First Trimester: The Baby at 4 Weeks

At 4 weeks, your baby is developing:

  • The nervous system (brain and spinal cord) has begun to form.

  • The heart begins to form.

  • Arm and leg buds begin to develop.

  • Your baby is now an embryo and 1/25 of an inch long.

First Trimester: The Baby at 8 Weeks

At 8 weeks, the embryo begins to develop into a fetus. Fetal development is apparent:

  • All major organs have begun to form.

  • The baby’s heart begins to beat.

  • The arms and legs grow longer.

  • Fingers and toes have begun to form.

  • Sex organs begin to form.

  • The face begins to develop features.

  • The umbilical cord is clearly visible.

  • At the end of 8 weeks, your baby is a fetus, and is nearly 1 inch long, weighing less than ⅛ of an ounce.

First Trimester: The Baby at 12 Weeks

The end of the first trimester is at about week 12, at this point in your baby’s development:

  • The nerves and muscles begin to work together. Your baby can make a fist.

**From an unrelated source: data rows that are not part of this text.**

-- ==== Sys2Proof/Tests/Slice0.lean ====
section
/-! SUPPORT. Tests of the model. Expected values are the spec's: the encodings of 30_encoding.md R66 and
R82, the vectors of 95_test_vectors.md (named in each comment) and the tables of 44_compare.md R151. The
witnesses at the end show, for each statement with hypotheses, a state and operands that meet them. -/

namespace Sys2Proof.Tests

open Sys2Proof.Machine

/-! ### Helpers -/

/-- The common start of 95_test_vectors.md section 2: an instruction at 0x100, pc there, the named
registers, flags and bytes set. -/
def start (op b1 b2 : Byte) (xs : List (Reg × Word)) (flags : Byte := 0) (bytes : List (Nat × Byte) := []) :
    State :=
  let mem := bytes.foldl (fun m c => m.set c.1 c.2) (writeBytes [] 0x100 [op, b1, b2])
  xs.foldl (fun s x => s.setX x.1 x.2) { State.reset with pc := 0x100, flags := flags, mem := mem }

def nextOf : Result → Option State
  | .next t => some t
  | .fault _ => none
  | .refused _ => none

def faultOf : Result → Option Fault
  | .next _ => none
  | .fault f => some f
  | .refused _ => none

/-- The machine with three bytes placed at an address and pc there. -/
def startAt (pc : Word) (op b1 b2 : Byte) : State :=
  { State.reset with pc := pc, mem := writeBytes [] pc.toNat [op, b1, b2] }

/-! ### Well-formedness: one ill-formed term for each check -/

theorem test_default_map_wellFormed : defaultOpcodeMap.WellFormed := by decide

/-- Another legal map: the default's bytes given to the mnemonics in the opposite order. -/
def reversedMap : OpcodeMap :=
  (defaultOpcodeMap.map Prod.fst).zip (defaultOpcodeMap.map Prod.snd).reverse

theorem test_reversed_map_wellFormed : reversedMap.WellFormed := by decide

theorem test_map_of_twenty_refused : ¬ OpcodeMap.WellFormed (defaultOpcodeMap.drop 1) := by decide

theorem test_map_byte_twice_refused : ¬ OpcodeMap.WellFormed ((0x41, .ADD) :: defaultOpcodeMap.drop 1) := by decide

theorem test_map_mnemonic_twice_refused : ¬ OpcodeMap.WellFormed ((0xFE, .SUB) :: defaultOpcodeMap.drop 1) := by decide

theorem test_map_low_byte_refused : ¬ OpcodeMap.WellFormed ((0x3F, .ADD) :: defaultOpcodeMap.drop 1) := by decide

theorem test_flags_layout_wellFormed : flagsLayout.WellFormed := by decide

theorem test_layouts_with_a_shared_bit_refused :
    ¬ FlagsLayout.WellFormed ⟨0, 0, 2⟩ ∧ ¬ FlagsLayout.WellFormed ⟨0, 1, 0⟩ ∧ ¬ FlagsLayout.WellFormed ⟨0, 1, 1⟩ := by
  decide

theorem test_word_wellFormed : RawInsn.WellFormed defaultOpcodeMap ⟨0x40, 7, 7⟩ := by decide
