-- ==== Sys2Proof/Machine/RegMap.lean ====
section
/-! DEFINITION. The register map: for every register of the spec its address, its fields with the spec's names and access
codes (R14), its reset value and who may write it; made from the register tables of the chapters. The APLIC and the IOMMU have the registers of
the standards that chapter 19 names (log 40). -/
namespace Sys2Proof.Machine

/-- A field of a register: the register's address and the field's bit range. -/
structure Fld where
  addr : Nat
  hi : Nat
  lo : Nat
deriving DecidableEq, Repr

/-- Which masters may write a register: every master, the management cores only (master 0x61), the application and the
management cores, or nobody outside the unit. -/
inductive Writers where
  | all
  | mgt
  | appsMgt
  | nobody
deriving DecidableEq, Repr

/-- A register of the map: first address, the stride and count of each index (outermost first), reset value, the bit masks of
its access codes (R14; a bit in none of them is RO or RSVD), the masters that may write it, and whether a write to it is a
command of its own row of the table. -/
structure RegDesc where
  base : Nat
  dims : List (Nat × Nat)
  reset : Nat
  rw : Nat
  w1c : Nat
  w1s : Nat
  wo : Nat
  rc : Nat
  who : Writers
  own : Bool
deriving DecidableEq, Repr
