-- ==== Sys2Proof/Machine/Access.lean ====
section
/-! DEFINITION. Who reaches which register page (R15, R21, R47–R50): presence, power, implemented pages, masters. -/
namespace Sys2Proof.Machine

/-- A page of 64 KiB holds one of the registers base, base + strides. -/
def pageHit : List (Nat × Nat) → Nat → Nat → Bool
  | [], base, page => base / 65536 == page
  | (st, ct) :: ds, base, page =>
    if 65536 ≤ st then
      let i := (page * 65536 - base) / st
      (decide (i < ct) && pageHit ds (base + i * st) page) || (decide (i + 1 < ct) && pageHit ds (base + (i + 1) * st) page)
    else
      let span := (ct - 1) * st + sumN (ds.map (fun d => (d.2 - 1) * d.1))
      decide (base / 65536 ≤ page ∧ page ≤ (base + span) / 65536)

/-- The page of an address is implemented: it holds at least one register (R49). -/
def pageImplemented (a : Nat) : Bool :=
  (regsOfRegion (a / 0x1000000)).any (fun d => pageHit d.dims d.base (a / 65536))

/-- The interrupt files of harts 12 to 23 (R622). -/
def imsicHigh (a : Nat) : Bool := decide (0x5010C000 ≤ a ∧ a < 0x50118000) || decide (0x50260000 ≤ a ∧ a < 0x502C0000)

/-- The power domain a register lies in (R49, R50, R51, R622, the Registers sections); 96 for none. The spec names none for the control page
of the APC block, its APLIC and its IOMMU: they lie in PD_A_CORE (DESIGN CHOICE, log 77). -/
def regDomain (a : Nat) : Nat :=
  let b := a / 0x1000000
  let o := a % 0x1000000
  if b = 0x10 then (if 0x10000600 ≤ a ∧ a < 0x10000620 then 80 else 82)
  else if b = 0x11 then (if a = 0x11000084 then 80 else 82)
  else if b = 0x12 ∨ b = 0x13 then 82
  else if b = 0x14 ∨ b = 0x64 ∨ b = 0x65 ∨ b = 0x66 then 83
  else if b = 0x15 then 81
  else if b = 0x20 ∨ b = 0x21 ∨ b = 0x22 then pdCore (o / 0x800000)
  else if b = 0x23 then (if o < 0x800000 then pdMem (o / 0x400000) else if o < 0x900000 then pdMem ((o - 0x800000) / 0x80000) else 96)
  else if 0x30 ≤ b ∧ b < 0x34 then pdClu ((a - 0x30000000) / 0x100000)
  else if b = 0x40 then pdDun (o / 0x800000)
  else if b = 0x41 then pdSlv (o / 0x800000)
  else if b = 0x42 then pdTlt
  else if b = 0x43 then pdLom
  else if b = 0x50 then (if imsicHigh a then pdCore 1 else pdCore 0)
  else if b = 0x60 then (if o < 0x800000 then pdEth (o / 0x100000) else 96)
  else if b = 0x61 then pdCsi (o / 0x100000)
  else if b = 0x62 then pdPci (o / 0x800000)
  else if b = 0x63 then (if o < 0x300000 then pdZth (o / 0x100000) else 96)
  else 96

/-- A domain of the module: those of I/O die 1 exist on X2 only (R52). -/
def State.pdPresent (s : State) (d : Nat) : Bool := decide (d < 90) || (decide (d < 96) && s.iod1)

/-- The unit behind a register page is present and its domain on (R21, R49, R50). -/
def State.unitUp (s : State) (a : Nat) : Bool :=
  let d := regDomain a
  s.pdPresent d && s.pdOn d && (!decide (0x23000000 ≤ a ∧ a < 0x23800000) || s.sitePresent (a % 0x1000000 / 0x100000))

/-- Registers only the application cores and the management cores may reach at all, or only the management cores (true): the Registers
sections of the chapters. -/
def coresOnly (a : Nat) : Bool :=
  let b := a / 0x1000000
  decide (0x20001000 ≤ a ∧ a < 0x20003000) || decide (0x20100000 ≤ a ∧ a < 0x20800000) || decide (0x20900000 ≤ a ∧ a < 0x21000000)
    || decide (0x10000400 ≤ a ∧ a < 0x11000000) || decide (0x14000008 ≤ a ∧ a < 0x15000000)
    || [0x11, 0x12, 0x13, 0x15, 0x21, 0x22, 0x40, 0x41, 0x42, 0x43, 0x50, 0x60, 0x61, 0x62, 0x63, 0x64, 0x65, 0x66].contains b

/-- A master that R15 shuts out of a register: R598 leaves the flash port to the management cores. -/
def barred (m a : Nat) : Bool := (coresOnly a && !isCore m) || (decide (a / 0x1000000 = 0x64) && m != 0x61)

/-- A read of the register at a by master m meets no bus error. -/
def State.mayRead (s : State) (m a : Nat) : Bool :=
  decide (a % 4 = 0) && s.unitUp a && pageImplemented a && !barred m a

/-- Tilth's inputs and commits are open to every master for writes (Registers of chapter 14). -/
def tltOpen (a : Nat) : Bool := decide (0x42010000 ≤ a ∧ a < 0x42011000) || (decide (0x42011000 ≤ a ∧ a < 0x42011100) && a % 0x40 == 0)

/-- A write is open to master m (R14, access notes of the chapters). -/
def Writers.allow (w : Writers) (m : Nat) : Bool :=
  match w with
  | .all => true
  | .mgt => m == 0x61
  | .appsMgt => isCore m
  | .nobody => true

/-- A write of the register at a by master m meets no bus error; doorbells of the mailbox are the application cores' alone (R654). -/
def State.mayWrite (s : State) (m a : Nat) : Bool :=
  decide (a % 4 = 0) && s.unitUp a && pageImplemented a && (tltOpen a || !barred m a)
    && (match regAt a with | some d => d.who.allow m | none => true) && (a != 0x10000500 || m == 0x60)

/-- What only the application cores in machine mode and the management cores may reach: the control page, the machine-level interrupt files, the
machine domain of the APLIC and the IOMMU (R628). -/
def machineOnly (a : Nat) : Bool :=
  decide (a / 0x1000000 = 0x50) && !(decide (0x50200000 ≤ a ∧ a < 0x502C0000) || decide (0x50410000 ≤ a ∧ a < 0x50420000))

/-- A hart in a lower mode (self from 25 on) is shut out of it. -/
def lowBarred (self a : Nat) : Bool := decide (25 ≤ self) && machineOnly a

/-- The outcome of a register write that is a command of its own: a bus error where the access is not allowed, else t. -/
def State.write (s : State) (m a : Nat) (t : State) : Host.Outcome State Fault Refusal :=
  .next (if s.mayWrite m a then t else s.busError)

end Sys2Proof.Machine
end

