/-! ## Heads of queues -/

/-- The queue executes nothing now: disabled, halted, blocked, cancelling, in a split job, saving, or its object unloading. -/
def State.qHeld (s : State) (q : Nat) : Bool :=
  let st := s.q q
  !s.qOn q || s.flag (DCK_QUEUE_STATUS.HALT q) || st.wait.isSome || st.cancelTo.isSome || st.job.isSome
    || (match s.objOfQueue q with | some o => o.unloading | none => true)

/-- The head entry of a queue that may act on it; while its block is being filled its read waits (R334). -/
def State.headEntry (s : State) (q : Nat) : Option (List Byte) :=
  if s.qHeld q || decide (s.qDepth q = 0) || s.filling (s.ringBase q + 64 * (s.qHead q % s.ringSize q)) 64 then none else some (s.entry q (s.qHead q))

/-- Byte 0 of an entry is a control code (R163). -/
def isControl (b : List Byte) : Bool := decide (0xE0 ≤ leAt b 0 1)

/-- Split parts of a head entry on a cluster queue: PART_COUNT from 2 to 64 (R185). An entry with any other count is one
operation, and check 2 of R171 refuses the counts that R164 does not allow. -/
def splitCount (engine : Nat) (b : List Byte) : Nat := if engine = 0 ∧ 1 < leAt b 51 1 ∧ leAt b 51 1 ≤ 64 then leAt b 51 1 else 1

/-- The task at the head of queue q is ready (R243): its head entry is an operation, with all the entries of a split job, the queue is neither
halted nor blocked, and the completion slot and the in-flight place it needs are free (R222, R247). -/
def State.ready (s : State) (q : Nat) : Bool :=
  match s.objOfQueue q, s.headEntry q with
  | some o, some b =>
    !isControl b && (!(OpDesc.ofBytes b).record || s.cplFree q) && s.placeFree o.part && decide (splitCount (s.fld (DCK_QUEUE_CFG.ENGINE q)) b ≤ s.qDepth q)
      && !(s.q q).releasing && (s.q q).key.isSome
  | _, _ => false

/-- Bytes of a descriptor in which the parts of a split job agree: all but PART_INDEX, M, N, K, the TD fields, SR_SEED, KCHUNK and LIVE_REC
(R185). -/
def splitBytes : List Nat := (List.range 8) ++ (List.range 12).map (· + 32) ++ [51, 52, 53, 56, 57, 58, 59, 60, 61, 62, 63]

/-- Byte k of part i is as R185 has it: PART_INDEX in order, the bytes of splitBytes as in part 0. -/
def splitByteOk (bs : List (List Byte)) (i k : Nat) : Bool :=
  if k = 50 then leAt (getAt [] bs i) 50 1 == i else !splitBytes.contains k || leAt (getAt [] bs i) k 1 == leAt (getAt [] bs 0) k 1

/-- The parts of a split job agree and are in order (R185). -/
def splitOk (bs : List (List Byte)) : Bool := (List.range bs.length).all (fun i => (List.range 64).all (splitByteOk bs i))

/-- First byte of the first field in which a part departs from part 0's (R185, DETAIL of R193). -/
def splitBadByte (bs : List (List Byte)) : Nat :=
  ((List.range 64).find? (fun k => (List.range bs.length).any (fun i => !splitByteOk bs i k))).getD 51

/-! ## Clusters a task may use (R245, R246) -/

/-- A cluster can be bound: powered, in service, unbound, and no save or restore uses it. -/
def State.cluFree (s : State) (n : Nat) : Bool :=
  s.pdOn (pdClu n) && s.fld (ITG_CLU.SVC n) == 0 && (s.cl n).bound.isNone
    && !(s.queues.any (fun p => match p.2.save with | .saving c _ _ _ => c == n | .restoring c _ _ => c == n | _ => false))

/-- Cluster n is not kept for the ready task of a queue other than q: a pre-emption freed it for that task's first operation (R251). -/
def State.notKept (s : State) (q n : Nat) : Bool :=
  match (s.cl n).keptFor with | some h => h == q || !s.ready h || (s.q h).bound.isSome | none => true

/-- Position of a residency tag in a cluster's set, 8 when absent. -/
def State.tagPos (s : State) (n tag : Nat) : Nat :=
  ((List.range 8).find? (fun j => s.fld (DCK_CLU_TAG.TAG n j) == tag)).getD 8

/-- The eligible cluster of a mask that a task of queue q with a residency tag goes to: the one a pre-emption has freed for it, else by R246. -/
def State.place (s : State) (mask tag q : Nat) : Option Nat :=
  let el := (maskClusters mask).filter (fun n => s.cluFree n && s.notKept q n)
  let hit := if tag = 0 then none else leastBy (fun n => [s.tagPos n tag, n]) (el.filter (fun n => decide (s.tagPos n tag < 8)))
  match el.find? (fun n => (s.cl n).keptFor == some q) with
  | some n => some n
  | none => match hit with
    | some n => some n
    | none => match el.find? (fun n => s.fld (DCK_CLU_TAG.TAG n 0) == 0) with
      | some n => some n
      | none => el.head?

  • The external sex organs show if your baby is a boy or girl.

  • Eyelids close to protect the developing eyes. They will not open again until week 28.

  • Head growth has slowed, and your baby is about 3 inches long, and weighs almost an ounce.

Second trimester: Week 13 – Week 28


Second Trimester: Changes a Woman May Experience

Once you enter the second trimester you may find it easier than the first. Your nausea (morning sickness) and fatigue may lessen or go away completely. However, you will also notice more changes to your body. That “baby bump” will start to show as your abdomen expands with the growing baby. By the end of the second trimester you will even be able to feel your baby move!


Second Trimester: Physical and Emotional Changes in a Woman

Some changes you may notice in your body in the second trimester include:

  • Back, abdomen, groin, or thigh aches and pains

  • Stretch marks on your abdomen, breasts, thighs, or buttocks

  • Darkening of the skin around your nipples

  • A line on the skin running from belly button to pubic hairline (linea nigra)

  • Patches of darker skin, usually over the cheeks, forehead, nose, or upper lip. This is sometimes called the mask of pregnancy (melasma, or Chloasma facies).

  • Numb or tingling hands (carpal tunnel syndrome)

  • Itching on the abdomen, palms, and soles of the feet. (Call your doctor if you have nausea, loss of appetite, vomiting, yellowing of skin, or fatigue combined with itching. These can be signs of a liver problem.)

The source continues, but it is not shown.